Ethiopia saw half a million new displacements triggered by violence in 2020, particularly in the Tigray region, while internal displacement has risen 10-fold in Burkina Faso over the last two years, to more than a million people, she said.

But in a year of increasingly intense storms and floods, more than 40 million displacements – many temporary – were recorded as a result of weather-related disasters.

“It is particularly concerning that these high figures were recorded against the backdrop of the COVID-19 pandemic, when movement restrictions obstructed data collection and fewer people sought out emergency shelters for fear of infection,” Bilak said.

‘X-Ray’ for humanity
Jan Egeland, secretary general of the Norwegian Refugee Council, said the pandemic had not slowed conflicts, as analysts had earlier hoped, helping drive up overall displacement.

He called the IDMC’s annual tally of people forced from their homes “an x-ray of how it’s going for humanity”, noting that last year the poor had been particularly hard-hit by extreme weather, conflict and pandemic-linked economic woes.

“For people living on $1 a day, they lost that $1 a day because of lockdowns and the whole economic paralysis because of the pandemic,” he said, calling 2020 “an economic catastrophe for displaced people”.

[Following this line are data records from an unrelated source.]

/-- The records that a cycle copy covers, as they stand. A full copy adds the token counters and the sequence numbers of
send flows. -/
def snapshot (full : Bool) (s : State) : List CopyItem :=
  (s.chn.chans.map fun p => s.chanItem p.1) ++
  (s.regs.filterMap fun p => if copyMask p.1 = 0 then none else some (.word p.1 (p.2.toNat &&& copyMask p.1))) ++
  (s.fab.outs.filterMap fun p => p.2.pend.map fun t => .pend p.1 (some t)) ++
  (s.fab.sched.map fun p => .sched p.1 (some p.2)) ++ (s.fab.salvos.map fun p => .salvo p.1 (some p.2)) ++
  ((s.mica.mica.map fun p =>
    [CopyItem.tables p.1 false (s.get (Reg.MICA.BG p.1)) p.2.nextLut, .tables p.1 true p.2.bg p.2.lut, .flint p.1 p.2.flint]).flatten) ++
  [s.holdItem] ++
  (if full then (s.chn.chans.filterMap fun p => (s.chanCount p.1).map fun c => .count p.1 (some c)) ++
    (s.ipm.tx.map fun p => .seqStart p.2.chan p.2.seq) else [])

/-- The record as the unit itself holds it. -/
def ownItem (x : CopyItem) (s : State) : CopyItem :=
  match x with
  | .word a _ => .word a ((s.rd a).toNat &&& copyMask a)
  | .pend i _ => .pend i (s.outTakes i).pend
  | .sched k _ => .sched k (Assoc.find s.fab.sched k)
  | .salvo v _ => .salvo v (Assoc.find s.fab.salvos v)
  | .tables g act _ _ => let y := s.micaHw g; if act then .tables g act y.bg y.lut else .tables g act (s.get (Reg.MICA.BG g)) y.nextLut
  | .flint g _ => .flint g (s.micaHw g).flint
  | .count i _ => .count i (s.chanCount i)
  | .seqStart i n => .seqStart i ((s.chanSeq i).getD n)
  | .chan i _ _ => s.chanItem i
  | .hold _ _ => s.holdItem

/-- What a copied word calls for beside the register: an output reads the source its route record names, and a voice has the source and
the amplitude that its map entry gives. -/
def followWord (a : Nat) (s : State) : State :=
  let r := (Reg.FAB.RT_CUR 0).addr
  let v := (Reg.AUD.OV_VALID 0).addr
  if r ≤ a ∧ a < (Reg.FAB.RT_CUR 16384).addr then
    let i := (a - r) / 32
    s.when (a == (Reg.FAB.RT_CUR i).addr && (s.chanEgr i).isSome) fun t => t.repoint (t.outEgr i) (t.get (Reg.FAB.RT_CUR i))
  else if v ≤ a ∧ a < (Reg.AUD.OV_VALID 32768).addr then
    let j := (a - v) / 16
    (s.updOutVoice j fun y => { y with fades := [], ramps := [], amp := s.voiceTarget j, tag := none }).showVoice j
  else s

/-- The channel of an index becomes the one of a copied entry: another that is live there is destroyed, and once its entries are free, the
copied one opens. -/
def followChan (i h : Nat) (c : Option ChanCopy) (s : State) : State :=
  let s := match s.chan i with
    | some y => if y.live ∧ s.get (Reg.CHN.ENT_HANDLE i) ≠ h then s.destroyChannel i y else s
    | none => s
  match s.chan i, c with
  | none, some c =>
      let w : CreateWait :=
        { args := c.args, desc := c.desc, image := c.image, retune := false, quad := 0, pll := 0, charges := s.charges c.args c.desc }
      let sz := s.entrySizes c.args
      match allocAll s.ingUse sz.1, allocAll s.egrUse sz.2 with
      | some eis, some eos =>
          let s := s.set (Reg.CHN.ENT_HANDLE i) (mkHandle 0 i (handleGen h))
          (s.when (w.charges.1 != 0 || w.charges.2.1 != 0) (charge w.charges.1 w.charges.2.1)).openAt i w eis eos
      | _, _ => s
  | none, none => (s.set (Reg.CHN.ENT_HANDLE i) h).updChn fun x =>
      if i < x.nextIndex then x else { x with nextIndex := i + 1, freed := x.freed ++ [i] }
  | some _, _ => s

/-- A copied record is applied. -/
def applyItem (x : CopyItem) (s : State) : State :=
  match x with
  | .word a w =>
      ((s.wr a (BitVec.ofNat 32 (((s.rd a).toNat &&& (0xFFFFFFFF - copyMask a)) + (w &&& copyMask a)))).when (wideAt a)
        (takeWide (a - 4))).followWord a
  | .chan i h c => s.followChan i h c
  | .hold b l => ((s.updLode fun y => { y with buildout := b, avg := l, decayAt := s.now, decayRem := 0 }).showAvg).showLoop
  | .pend i t => s.putSlots i { s.outTakes i with pend := t }
  | .sched k t =>
      (s.updFab fun y => { y with sched := match t with
        | some v => Assoc.put y.sched k v
        | none => Assoc.del y.sched k }).showSched
  | .salvo v t =>
      (s.updFab fun y => { y with salvos := match t with
        | some x => Assoc.put y.salvos v x
        | none => Assoc.del y.salvos v }).showSalvos
  | .tables g act bg lut =>
      if act then s.updMica g fun y => { y with bg := bg, lut := lut }
      else (s.set (Reg.MICA.BG g) bg).updMica g fun y => { y with nextLut := lut }
  | .flint g b => s.updMica g fun y => { y with flint := b }
  | .count i c => match s.chanIng i with
      | some e => s.updIng e fun y => { y with count := c }
      | none => s
  | .seqStart i n => s.updIpm fun y => { y with tx := y.tx.map fun p => if p.2.chan = i then (p.1, { p.2 with seq := n }) else p }

/-! ### States (R450, R451) -/

/-- The unit takes over (R451); what it later sends a partner that joins begins with a full copy (R462), and its mirror records go on
from the last it applied. -/
def takeOver (s : State) : State :=
  ((s.twinEnter 4).twinEvent 1 [4]).updTwin fun x =>
    { x with stage := 0, sent := none, base := [], seq := max x.seq x.applied, xchg := false }

/-- DEADTIME in ns; 0 acts as 1 ms. -/
def deadNs (s : State) : Nat := max 1 (s.use Reg.TWIN.DEADTIME) * 1000000

/-- The heartbeat within DEADTIME. -/
def heartbeat (s : State) : Option Heartbeat :=
  match s.twin.hb with
  | some h => if s.now < h.at_ + s.deadNs then some h else none
  | none => none

/-- The partner's carried claim is read, on the link or in a heartbeat, and the state re-decided (R451). -/
def partnerReads (link : Bool) (c devid : Nat) (s : State) : State :=
  let s := (s.set Reg.TWIN.CARRIED_PARTNER c).set Reg.TWIN.STAT_PARTNER 1
  if !s.twinOn then s
  else
    match s.twinState with
    | 1 => if s.linkDown ∧ !link ∧ c = 0 ∧ s.winsJoin devid then s.twinEnter 4 else s
    | 2 => if c = 0 then s.takeOver else if s.linkDown ∧ 256 ≤ c then s.twinEnter 1 else s
    | 3 => if c = 0 then (s.twinEnter 4).updTwin fun x => { x with stage := 0, sent := none } else s
    | 4 =>
        let own := s.get Reg.TWIN.CARRIED_OWN
        if s.linkDown ∧ 256 ≤ c ∧ (own < c ∨ (own = c ∧ s.devid < devid)) then
          ((s.set Reg.TWIN.STAT_SPLIT 1).twinEvent 8 [4]).twinEnter 1
        else s
    | _ => s

/-- The join of the partner begins anew with the link. -/
def freshLink (s : State) : State :=
  s.updTwin fun x =>
    { x with key := none, auth := false, macFails := 0, seq := 0, mirror := [], owed := [], applied := 0, changed := [], base := [],
             sent := none, stage := 0, lastCycle := none, gotFull := false, xchg := false, downAt := s.now, cut := false,
             mirrorAt := [], latched := [], sigSeen := none }

/-- The unit's ephemeral private key of a nonce, derived from its TWIN root (R449, R561); none without operational keys. -/
def twinEph (s : State) (nonce : Nat) : Option Nat := s.key.ops.map fun k => Config.kdf k.2 "TWIN-EPH" [nonce]

/-- A unit begins the exchange of a link-up (R449): a random nonce, and the signed record with its ephemeral public key. -/
def linkExchange (s : State) : State :=
  let q := s.fresh
  match s.twinEph q.1 with
  | some d => (q.2.updTwin fun x => { x with nonce := q.1 }).sendTwin (.linkUp q.1 (Config.crypto [449, d]))
  | none => s

/-- The link key (R449): of the secret that the units share, the lower DEVID and nonce first. -/
def linkKey (s : State) (devid nonce pub : Nat) : Option Nat :=
  (s.twinEph s.twin.nonce).map fun d =>
    let low := decide (s.devid ≤ devid)
    Config.kdf (Config.crypto [449, d, pub]) "TWIN-LINK"
      (if low then [s.devid, devid, s.twin.nonce, nonce] else [devid, s.devid, nonce, s.twin.nonce])

/-- The twin cycle in which L stands (R460): the frame of plane 0, or CYCLE ms of lodestone time, of which 1–4 act as 5. -/
def cycleIndex (s : State) : Int :=
  let c := s.use Reg.TWIN.CFG_CYCLE
  if c = 0 then (3 * (s.lode.l : Int) / 1000 - s.planePhase3 0) / (s.planePeriod3 0 : Int) else s.lNs / (max 5 c * 1000000)

/-- A unit starts as JOIN (R450); a pair that is up already is keyed. -/
def twinStart (s : State) : State :=
  let s := (s.freshLink.twinEnter 1).updTwin fun x => { x with cycleIdx := some s.cycleIndex }
  if s.pairUp then s.linkExchange else s

/-- A unit stops: OFF. -/
def twinStop (s : State) : State := s.freshLink.twinEnter 0

/-- A lane is a T-mode lane whose RX half is UP. -/
def twinLaneUp (n : Nat) (s : State) : Bool := s.laneRuns n && s.laneRxMode n == 4 && s.rxUp n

To counter worsening weather-related displacements, local governments need better data to help them prepare, particularly risk assessments that profile how certain hazards might play out in particular areas, Bilak said.

That might not lower overall evacuations but could help keep those from turning into extended displacement, she said, by helping governments put recovery and rebuilding plans in place.

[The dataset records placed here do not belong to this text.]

-- ==== Sys2Proof/Machine/Load.lean ====
section
/-! DEFINITION. Chapter 22, the start: what the resets leave (R60), the boot, the choice of an image (R535–R537, R547, R548),
the loader's records (R538–R546), and the steps of the start up to in service (R533, R534, R549). -/

namespace Sys2Proof.Machine

/-- What a step of the loader comes to: it is done, it waits, it rejects the image with a reason and a creation result, or the
start ends there. -/
inductive LoadOut where
  | go (s : State)
  | wait (w : LoadWait) (s : State)
  | reject (reason result : Nat) (s : State)
  | halt (s : State)

namespace State

/-- Change the loader. -/
def updLoad (f : LoadState → LoadState) (s : State) : State := { s with load := f s.load }

/-! ### Resets (R60) -/

/-- The table epoch of a start: it differs from the one before (R98). -/
def drawEpoch (old : Nat) (s : State) : State :=
  let q := s.fresh
  q.2.set Reg.CHN.EPOCH (old + 1 + q.1 % (2 ^ 32 - 1))

/-- What the pins show is kept: presence, seal loop and supplies. -/
def keepPins (old : State) (s : State) : State :=
  let keep := fun r : FRef => set r (old.get r)
  keep Reg.TWIN.SUPSTAT_SUPA_OK (keep Reg.TWIN.SUPSTAT_SUPB_OK (keep Reg.KEY.STAT_PRES (keep Reg.KEY.STAT_SEAL s)))

/-- A register of the history queue of FLT (R498). -/
def isHistory (a : Nat) : Bool := (decide (0x11000200 ≤ a) && decide (a < 0x11000400)) || a == 0x1100001C

/-- PRE is set in every valid entry of the history. -/
def markHistory (s : State) : State :=
  s.each (List.range 16) fun k t => if t.flag (Reg.FLT.HIST_VALID k) then t.set (Reg.FLT.HIST_PRE k) 1 else t

/-- The reset of the whole chip: everything returns to its reset value. Fuses and flash are outside it. -/
def resetAll (s : State) : State :=
  let r := State.reset
  let r := { r with pending := s.pending, freeCtr := s.freeCtr, out := s.out, flash := s.flash, fuses := s.fuses }
  let r := { r with scan := { r.scan with hpd := s.scan.hpd }, key := { r.key with released := s.key.released, pressed := s.key.pressed, tap := s.key.tap } }
  (s.keepPins r).drawEpoch (s.get Reg.CHN.EPOCH)

/-- A power-on reset. -/
def resetCold (s : State) : State :=
  (s.resetAll).updKey fun k => { k with released := k.released.map fun _ => 0, pressed := k.pressed.map fun _ => 0 }

/-- A warm restart: the cause, the history queue and STAT.LOSS are kept (R60, R498), and so are what the DRAM holds, what
R590 keeps of sessions, and the target of VDD_CORE (R603). -/
def resetWarm (cause : Nat) (s : State) : State :=
  let s := s.closeSessions
  let t := s.resetAll
  let t := { t with now := s.now, dram := { t.dram with mem := s.dram.mem, inverted := s.dram.inverted,
                                                        trainedCfg := s.dram.trainedCfg },
                    mgt := { t.mgt with wdLast := s.now }, avs := { t.avs with target := s.avs.target } }
  let t := t.updJrp fun j => { j with kept := s.jrp.kept }
  let t := t.each (s.regs.filter fun p => isHistory p.1) fun p u => u.wr p.1 p.2
  (((t.set Reg.FLT.STAT_LOSS (s.get Reg.FLT.STAT_LOSS)).set Reg.MGT.RSTCAUSE cause).markHistory)

/-! ### Steps and measurements -/

/-- The end of a step: its time, and the step after it (R533). -/
def endStep (k : Nat) (s : State) : State :=
  let s := s.set (Reg.CFG.STEPTIME k) (s.now / 1000000)
  if k < 9 then s.set Reg.CFG.STAT_STEP (k + 1) else s

/-- A 48-byte number in twelve registers, word 0 first. -/
def putHash (r : Nat → FRef) (v : Nat) (s : State) : State :=
  s.each (List.range 12) fun j t => t.set (r j) (v / 2 ^ (32 * (11 - j)))

/-- Firmware and image are measured, and the operational keys derived from the device secret (R533, R540, R561); a chip without its
identity starts without them (R560). -/
def measure (slot : Nat) (s : State) : State :=
  let nats := fun l : List Byte => l.map fun (x : Byte) => x.toNat
  let b := (s.cfgSlot slot).bytes
  let fw := match s.hdrInForce with
    | some h => ((s.fwSlot h.fwSlot).bytes.map fun p => [p.1, p.2.toNat]).flatten
    | none => []
  let mf := Config.sha384 fw
  let mc := Config.sha384 (nats (slotBytes b 0 (imgLength b)))
  let s := ((s.putHash Reg.CFG.MEASFW mf).putHash Reg.CFG.MEASCFG mc).putHash Reg.CFG.MEASPAIR (Config.sha384 (nats (imgPair b)))
  s.updKey fun k =>
    { k with ops := if s.flag Reg.KEY.STAT_NOID then none
                    else some (Config.kdf Config.uds "JRP" [mf, mc], Config.kdf Config.uds "TWIN" [mf, mc]) }

/-! ### Identity (R556, R560) -/

/-- At the first start in MFG a key pair is made; a start with the pair lost has no identity. -/
def startIdentity (s : State) : State :=
  let s := (s.set Reg.KEY.STAT_LCSTATE s.lcAtStart).tapJudge
  let s := match lcRecord s.flash with | some (r, _) => s.set Reg.KEY.LCSEQ r.seq | none => s
  let s :=
    if s.lcState = 0 ∧ !s.fuses.idgen then
      let q := s.fresh
      (q.2.updFlash fun f => { f with blob := { f.blob with first := .good (some (Config.crypto [560, q.1])) } }).blow
        (fun f => { f with idgen := true }) 2
    else s
  let s := match s.flash.blob.first with
    | .good (some pub) =>
        let l := beBytes 96 pub
        let id := Config.sha384 (l.map fun (x : Byte) => x.toNat) / 2 ^ 320
        ((s.each (List.range 24) fun j t => t.set (Reg.KEY.IDPUB j) (leNat ((l.drop (4 * j)).take 4))).set64 Reg.KEY.DEVIDLO
          Reg.KEY.DEVIDHI id).set Reg.KEY.STAT_NOID 0
    | _ => s.setB Reg.KEY.STAT_NOID s.fuses.idgen
  (s.each s.flash.blob.cert.zipIdx fun p t => t.wr (Reg.KEY.CERT p.2).addr p.1).showKey

/-! ### What a record may not touch (R542) -/

/-- An address that no record writes, modifies or polls; the one exception is MODE of TIME.CTRL, by its mask. -/
def forbidden (addr : Nat) (mask : Option Nat) (s : State) : Bool :=
  match s.place addr with
  | .sram _ | .rom _ | .window _ => true
  | .nowhere => false
  | .block b =>
      (match b.kind with | .cfg | .key | .upd | .bmx => true | _ => false) ||
        addr / 4 == Reg.MGT.UNLOCK_KEY0.addr / 4 || addr / 4 == Reg.MGT.WDSVC.addr / 4 ||
        (addr / 4 * 4 == b.base && !(b.kind == .time && mask == some 0x10)) ||
        (decide (0x15000100 ≤ addr) && decide (addr < 0x15000130)) || (decide (0x14000050 ≤ addr) && decide (addr < 0x14000074))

Early warning systems and other disaster preparedness measures also are helping cut longer-term displacement, she said.

She said such measures were “the difference between Mozambique and Japan – both are exposed to hazards, with high numbers evacuated, but the number still counted as displaced at the end of the year is very different”.

The more serious problem, said Bina Desai, head of policy and research at IDMC, is that strengthening impacts from planetary heating threaten to leave more disaster-vulnerable places permanently uninhabitable.

As sea levels rise, and drought and other warming-driven problems grow, “increasingly people will not be able to return to some of the regions significantly affected by climate change,” she said.